ACTION ITEM:
The entries follow. Copy every line in which "queued" appears.

Stored data
/-- A block that scrub finds corrected is written back: the write-back is queued, behind a full write queue in the gate's staging, or
dropped where a newer write of the block waits (R276, R373). -/
def scrubFix (n c p off : Nat) (left : ErrPat) (ch : List Nat) (er : Bool) (s : State) : State :=
  let t := corrected n c off ch er false s
  let q := pcOf n c p t
  if (q.wrq ++ q.stage).any (fun w => sameBlk w.off off) then t
  else
    let e := QEnt.plain t.nextUid 0 0 0 off false (some (applyErr left (readBlock n c off t)))
    let q := if 32 ≤ q.wrq.length then { q with stage := q.stage ++ [e] } else { q with wrq := q.wrq ++ [e] }
    bump ECC_SCRUB_SUMMARY.CORRECTED 1 { setPc n c p q t with nextUid := t.nextUid + 1 }

/-- A scrub read returns (R373); one that decodes uncorrectable is re-read (R355), its entry carrying the device address. -/
def finishScrub (n c p off addr : Nat) (errs : ErrPat) (s : State) : State :=
  let t := emit 0x503 1 (some n) none none (some c) s
  if isMarked n c off t then scrubUe n c off addr true t
  else
    match decodeErr errs (erasedSymbols n c p t) with
    | .clean _ => t
    | .corrected left ch er => scrubFix n c p off left ch er t
    | .uncorrectable =>
      let q := pcOf n c p t
      let e := QEnt.plain t.nextUid 0 addr 0 off false (some (readBlock n c off t))
      { setPc n c p { q with retries := q.retries ++ [⟨e, 3, 0, false, q.cclk⟩] } t with nextUid := t.nextUid + 1 }

/-- A part that was re-read says so in its sample (R493). -/
def markReread (n uid : Nat) (s : State) : State :=
  let f := fun (x : Sample) =>
    if x.uid == uid && !x.done && !(x.words.getD 0 0).testBit 26 then { x with words := x.words.mapIdx fun j w => if j = 6 then setBit w 28 else w }
    else x
  { s with samplers := mmap (fun i q => if i = n then { q with items := q.items.map f } else q) s.samplers }

/-- The use of a check row by a column command: its entry becomes the most recently used, and a write makes it dirty. The check
cache acts on DRAM rows as the remap table leaves them (R266, R267). -/
def useCheck (o : POp) (isWr : Bool) (l : List CheckRow) : List CheckRow :=
  ((l.filter (checkOf o)).map fun x => { x with dirty := x.dirty || isWr }) ++ l.filter fun x => !checkOf o x

/-- The times that a column command starts (R290), and its use of the check cache. -/
def colTiming (n : Nat) (o : POp) (q : Pc) (s : State) : Pc :=
  let k := bankKey o.sid o.bank
  let b := mgetD q.banks k Bank.init
  let wr := isWrite o
  let b := { b with
    hits := b.hits + 1, lastHit := q.cclk,
    preAt := max b.preAt (q.cclk + (if wr then rd (CHC_T_2.tWL n) s + 1 + rd (CHC_T_2.tWR n) s else rd (CHC_T_1.tRTP n) s)) }
  let q := setBank k b q
  let q := { q with colAt := mset q.colAt (o.bank / 4) q.cclk, cache := useCheck o wr q.cache }
  if wr then { q with wrCol := mset q.wrCol (o.bank / 4) q.cclk } else { q with wrAt := q.cclk + rd (CHC_T_2.tRTW n) s }

/-- One block of a fill or a write-back of the check cache has moved; after the last the check row is precharged (R267). -/
def moveCheck (n : Nat) (o : POp) (q : Pc) (s : State) : Pc :=
  let q := colTiming n o q s
  let mine := fun (e : CheckRow) => e.sid == o.sid && e.bank == o.bank && e.row == o.row
  let left := fun (e : CheckRow) => if o.kind == .fill then e.fill else e.wb
  let move := fun (e : CheckRow) =>
    if !mine e then e else if o.kind == .fill then { e with fill := e.fill - 1 } else { e with wb := e.wb - 1 }
  let k := bankKey o.sid o.bank
  let b := mgetD q.banks k Bank.init
  let last := q.cache.any fun e => mine e && left e == 1
  let q := { q with cache := q.cache.map move }
  if last then setBank k (shut n b.preAt b s) q else q

/-- A write whose column command issues: the block is written, or marked if its queued data failed parity (R362). It has drained
once its last beat has been driven and tWTR_L has elapsed (R275). -/
def finishWrite (n c p : Nat) (e : QEnt) (parityError : Bool) (s : State) : State :=
  let q := pcOf n c p s
  let w := q.wrq.filter fun x => x.seq != e.seq
  let lo := min (rd (CHC_WRQ.LO n) s) (rd (CHC_WRQ.HI n) s - 1)
  let q := { q with
    wrq := w, forced := q.forced && decide (lo < w.length),
    drains := q.drains ++ [(e.off, q.cclk + rd (CHC_T_2.tWL n) s + 1 + rd (CHC_T_3.tWTR_L n) s)] }
  let t := setPc n c p q s
  let t :=
    if parityError then uncorrectable n c e.off 6 true (markBlock n c e.off t)
    else
      match e.applied, e.data with
      | false, some d => writeBlock n c e.off d t
      | _, _ => t
  retireGrant n e.uid t

/-- The events of a column command: its own, that of a row hit and that of an access that the remap table steered (R487). -/
def colEvents (n c : Nat) (o : POp) (b : Bank) (event : Option Nat) (s : State) : State :=
  let t := match event with | some e => emit e 1 (some n) none none (some c) s | none => s
  let t := if 0 < b.hits then emit 0x204 1 (some n) none none (some c) t else t
  if o.sid = rd (CHC_HIVE_CFG.NSID n) s && o.row = placeRow n (dRows n s - 1) s then emit 0x504 1 (some n) none none (some c) t else t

THE ANSWER:
/-- A block that scrub finds corrected is written back: the write-back is queued, behind a full write queue in the gate's staging, or
/-- A write whose column command issues: the block is written, or marked if its queued data failed parity (R362). It has drained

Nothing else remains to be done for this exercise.